## Try it
Using the records below, output the stretch that opens with the line containing "-- ==== Sys2Proof/Word.lean" and closes with the line containing "abbrev Addr := BitVec 4", exactly and including both lines, with nothing more.

## Provided data
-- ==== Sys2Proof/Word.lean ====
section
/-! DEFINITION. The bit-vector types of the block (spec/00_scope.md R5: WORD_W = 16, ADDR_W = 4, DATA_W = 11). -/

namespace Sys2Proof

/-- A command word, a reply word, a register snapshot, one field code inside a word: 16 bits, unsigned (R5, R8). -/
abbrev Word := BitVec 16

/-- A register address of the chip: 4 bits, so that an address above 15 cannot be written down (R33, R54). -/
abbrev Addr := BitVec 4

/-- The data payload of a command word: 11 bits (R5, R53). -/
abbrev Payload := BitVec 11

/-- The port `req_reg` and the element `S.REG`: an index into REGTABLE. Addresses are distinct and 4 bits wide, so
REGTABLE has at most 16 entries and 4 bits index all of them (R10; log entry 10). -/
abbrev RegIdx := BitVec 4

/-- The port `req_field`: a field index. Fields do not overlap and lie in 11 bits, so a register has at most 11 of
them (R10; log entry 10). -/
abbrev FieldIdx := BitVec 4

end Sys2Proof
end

==

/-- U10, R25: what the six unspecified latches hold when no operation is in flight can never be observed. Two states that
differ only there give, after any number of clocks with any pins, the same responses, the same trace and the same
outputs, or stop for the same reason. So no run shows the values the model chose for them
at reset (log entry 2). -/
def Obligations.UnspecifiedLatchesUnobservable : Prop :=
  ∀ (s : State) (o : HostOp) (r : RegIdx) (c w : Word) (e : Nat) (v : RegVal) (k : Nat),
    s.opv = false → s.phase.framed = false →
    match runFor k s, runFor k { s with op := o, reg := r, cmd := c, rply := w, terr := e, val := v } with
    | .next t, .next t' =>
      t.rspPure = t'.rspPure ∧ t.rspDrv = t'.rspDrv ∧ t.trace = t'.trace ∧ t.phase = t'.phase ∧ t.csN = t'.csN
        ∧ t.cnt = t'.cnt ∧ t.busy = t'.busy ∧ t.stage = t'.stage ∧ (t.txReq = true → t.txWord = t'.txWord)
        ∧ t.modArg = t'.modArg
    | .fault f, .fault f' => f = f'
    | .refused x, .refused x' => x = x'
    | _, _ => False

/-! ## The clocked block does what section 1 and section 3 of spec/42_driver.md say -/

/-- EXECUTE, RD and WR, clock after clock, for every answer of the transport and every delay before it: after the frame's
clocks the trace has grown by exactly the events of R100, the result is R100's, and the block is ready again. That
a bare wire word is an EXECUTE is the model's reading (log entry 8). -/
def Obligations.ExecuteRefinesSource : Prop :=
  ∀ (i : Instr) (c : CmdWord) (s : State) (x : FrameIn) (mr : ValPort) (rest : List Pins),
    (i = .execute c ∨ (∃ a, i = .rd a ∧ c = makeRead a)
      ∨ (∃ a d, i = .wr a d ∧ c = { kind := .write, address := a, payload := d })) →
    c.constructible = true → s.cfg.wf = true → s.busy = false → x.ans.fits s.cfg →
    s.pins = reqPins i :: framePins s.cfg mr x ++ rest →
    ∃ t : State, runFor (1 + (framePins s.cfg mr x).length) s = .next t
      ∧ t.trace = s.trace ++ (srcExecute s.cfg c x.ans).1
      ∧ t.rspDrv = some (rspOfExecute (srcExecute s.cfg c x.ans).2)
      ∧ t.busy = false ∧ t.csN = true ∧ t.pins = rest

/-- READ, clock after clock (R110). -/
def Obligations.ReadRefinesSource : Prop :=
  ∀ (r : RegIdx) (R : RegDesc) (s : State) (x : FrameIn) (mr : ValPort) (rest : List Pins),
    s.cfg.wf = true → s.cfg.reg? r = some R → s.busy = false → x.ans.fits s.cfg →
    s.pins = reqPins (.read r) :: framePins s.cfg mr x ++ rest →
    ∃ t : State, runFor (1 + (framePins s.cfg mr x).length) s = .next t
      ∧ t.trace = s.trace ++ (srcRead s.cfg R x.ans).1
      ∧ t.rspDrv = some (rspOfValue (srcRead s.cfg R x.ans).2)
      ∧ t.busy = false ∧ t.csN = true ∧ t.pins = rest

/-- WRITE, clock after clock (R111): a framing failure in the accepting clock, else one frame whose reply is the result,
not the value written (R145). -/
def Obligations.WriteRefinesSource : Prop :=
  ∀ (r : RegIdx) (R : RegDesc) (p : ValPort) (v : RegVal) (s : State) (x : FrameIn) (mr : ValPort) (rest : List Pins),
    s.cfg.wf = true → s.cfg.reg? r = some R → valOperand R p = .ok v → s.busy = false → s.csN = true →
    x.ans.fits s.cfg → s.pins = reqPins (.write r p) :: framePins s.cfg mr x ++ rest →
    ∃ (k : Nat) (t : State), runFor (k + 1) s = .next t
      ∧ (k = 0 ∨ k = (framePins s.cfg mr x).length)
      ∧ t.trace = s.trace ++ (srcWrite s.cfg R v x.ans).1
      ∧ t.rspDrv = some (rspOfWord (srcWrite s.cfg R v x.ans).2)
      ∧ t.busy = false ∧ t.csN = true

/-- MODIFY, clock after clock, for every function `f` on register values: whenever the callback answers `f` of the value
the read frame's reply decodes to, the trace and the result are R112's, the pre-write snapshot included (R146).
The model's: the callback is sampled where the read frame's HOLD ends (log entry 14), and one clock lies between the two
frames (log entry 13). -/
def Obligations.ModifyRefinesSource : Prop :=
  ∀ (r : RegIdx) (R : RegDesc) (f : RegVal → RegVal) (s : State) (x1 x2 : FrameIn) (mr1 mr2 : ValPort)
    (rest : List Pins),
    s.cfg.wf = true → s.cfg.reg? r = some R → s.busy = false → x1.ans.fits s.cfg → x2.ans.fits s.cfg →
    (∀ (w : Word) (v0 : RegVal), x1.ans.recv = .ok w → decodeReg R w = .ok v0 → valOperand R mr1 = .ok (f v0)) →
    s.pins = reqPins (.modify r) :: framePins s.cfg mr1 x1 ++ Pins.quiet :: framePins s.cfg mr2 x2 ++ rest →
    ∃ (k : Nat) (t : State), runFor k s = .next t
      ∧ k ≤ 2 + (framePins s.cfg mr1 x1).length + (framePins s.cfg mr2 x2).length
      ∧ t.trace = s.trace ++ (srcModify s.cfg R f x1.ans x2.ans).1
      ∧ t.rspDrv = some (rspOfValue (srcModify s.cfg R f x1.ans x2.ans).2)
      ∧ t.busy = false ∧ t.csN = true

---

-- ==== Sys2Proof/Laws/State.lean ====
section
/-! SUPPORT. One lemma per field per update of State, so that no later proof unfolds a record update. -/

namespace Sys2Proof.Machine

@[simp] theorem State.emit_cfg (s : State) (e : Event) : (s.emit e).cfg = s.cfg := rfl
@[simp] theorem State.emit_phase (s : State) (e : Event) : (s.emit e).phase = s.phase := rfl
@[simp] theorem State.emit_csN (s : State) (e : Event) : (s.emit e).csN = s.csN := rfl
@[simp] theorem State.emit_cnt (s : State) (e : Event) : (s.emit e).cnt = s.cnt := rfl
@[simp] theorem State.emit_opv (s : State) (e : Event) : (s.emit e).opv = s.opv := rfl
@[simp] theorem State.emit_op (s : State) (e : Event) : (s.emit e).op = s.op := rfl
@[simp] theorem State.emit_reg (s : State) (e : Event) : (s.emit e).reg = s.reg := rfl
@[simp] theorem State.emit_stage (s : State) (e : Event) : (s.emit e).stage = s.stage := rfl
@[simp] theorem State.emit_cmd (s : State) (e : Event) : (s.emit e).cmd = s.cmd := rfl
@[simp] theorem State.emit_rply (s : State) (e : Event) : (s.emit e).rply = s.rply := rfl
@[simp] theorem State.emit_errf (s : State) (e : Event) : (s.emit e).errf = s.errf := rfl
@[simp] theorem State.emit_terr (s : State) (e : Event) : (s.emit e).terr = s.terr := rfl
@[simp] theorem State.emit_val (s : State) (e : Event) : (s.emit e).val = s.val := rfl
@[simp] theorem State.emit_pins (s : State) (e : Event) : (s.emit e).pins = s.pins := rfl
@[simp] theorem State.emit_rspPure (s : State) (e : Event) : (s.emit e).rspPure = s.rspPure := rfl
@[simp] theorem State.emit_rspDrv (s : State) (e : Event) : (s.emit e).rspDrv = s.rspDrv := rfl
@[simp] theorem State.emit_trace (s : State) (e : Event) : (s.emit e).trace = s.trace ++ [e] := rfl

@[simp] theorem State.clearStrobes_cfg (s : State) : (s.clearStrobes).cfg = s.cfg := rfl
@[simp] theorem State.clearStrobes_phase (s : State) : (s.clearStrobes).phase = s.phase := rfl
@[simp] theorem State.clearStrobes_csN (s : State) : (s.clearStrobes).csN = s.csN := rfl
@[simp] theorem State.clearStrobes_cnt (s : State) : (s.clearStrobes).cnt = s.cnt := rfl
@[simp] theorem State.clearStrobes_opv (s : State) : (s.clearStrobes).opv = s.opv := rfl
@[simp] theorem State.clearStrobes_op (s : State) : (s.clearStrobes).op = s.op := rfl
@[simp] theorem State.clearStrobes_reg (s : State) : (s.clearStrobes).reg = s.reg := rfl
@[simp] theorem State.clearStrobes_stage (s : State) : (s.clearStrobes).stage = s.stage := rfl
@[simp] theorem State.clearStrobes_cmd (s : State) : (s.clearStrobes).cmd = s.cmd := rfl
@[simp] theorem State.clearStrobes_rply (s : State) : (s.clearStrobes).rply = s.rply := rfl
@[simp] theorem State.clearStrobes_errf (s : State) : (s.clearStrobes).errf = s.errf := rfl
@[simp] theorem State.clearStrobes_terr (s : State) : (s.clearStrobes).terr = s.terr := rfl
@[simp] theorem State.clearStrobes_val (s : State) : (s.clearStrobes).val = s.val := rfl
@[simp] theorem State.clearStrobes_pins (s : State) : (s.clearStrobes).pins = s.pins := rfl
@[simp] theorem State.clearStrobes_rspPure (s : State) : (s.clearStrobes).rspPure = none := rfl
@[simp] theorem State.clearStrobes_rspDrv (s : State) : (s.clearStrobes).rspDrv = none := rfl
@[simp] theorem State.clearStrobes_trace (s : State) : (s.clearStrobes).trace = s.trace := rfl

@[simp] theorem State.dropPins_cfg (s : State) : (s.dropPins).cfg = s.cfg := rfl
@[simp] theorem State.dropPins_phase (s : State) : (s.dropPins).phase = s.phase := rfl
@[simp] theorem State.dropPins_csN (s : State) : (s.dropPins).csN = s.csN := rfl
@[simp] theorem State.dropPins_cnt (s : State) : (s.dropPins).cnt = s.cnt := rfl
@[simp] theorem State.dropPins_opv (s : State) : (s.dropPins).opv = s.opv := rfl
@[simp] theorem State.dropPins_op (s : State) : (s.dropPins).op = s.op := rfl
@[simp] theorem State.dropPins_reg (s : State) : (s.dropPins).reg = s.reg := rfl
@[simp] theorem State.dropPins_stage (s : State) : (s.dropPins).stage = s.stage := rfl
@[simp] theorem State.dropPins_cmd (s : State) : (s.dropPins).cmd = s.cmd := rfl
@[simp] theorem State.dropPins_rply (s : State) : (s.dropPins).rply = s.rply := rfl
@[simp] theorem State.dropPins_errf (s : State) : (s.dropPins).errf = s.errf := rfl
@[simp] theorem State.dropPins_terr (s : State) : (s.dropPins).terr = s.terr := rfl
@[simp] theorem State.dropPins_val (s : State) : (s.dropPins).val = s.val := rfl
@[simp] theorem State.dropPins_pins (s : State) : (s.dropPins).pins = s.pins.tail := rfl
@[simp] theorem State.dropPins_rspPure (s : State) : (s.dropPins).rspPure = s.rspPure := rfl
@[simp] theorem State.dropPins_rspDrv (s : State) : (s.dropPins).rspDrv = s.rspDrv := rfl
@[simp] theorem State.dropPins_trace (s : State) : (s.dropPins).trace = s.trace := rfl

## Response to the task
-- ==== Sys2Proof/Word.lean ====
section
/-! DEFINITION. The bit-vector types of the block (spec/00_scope.md R5: WORD_W = 16, ADDR_W = 4, DATA_W = 11). -/

namespace Sys2Proof

/-- A command word, a reply word, a register snapshot, one field code inside a word: 16 bits, unsigned (R5, R8). -/
abbrev Word := BitVec 16

/-- A register address of the chip: 4 bits, so that an address above 15 cannot be written down (R33, R54). -/
abbrev Addr := BitVec 4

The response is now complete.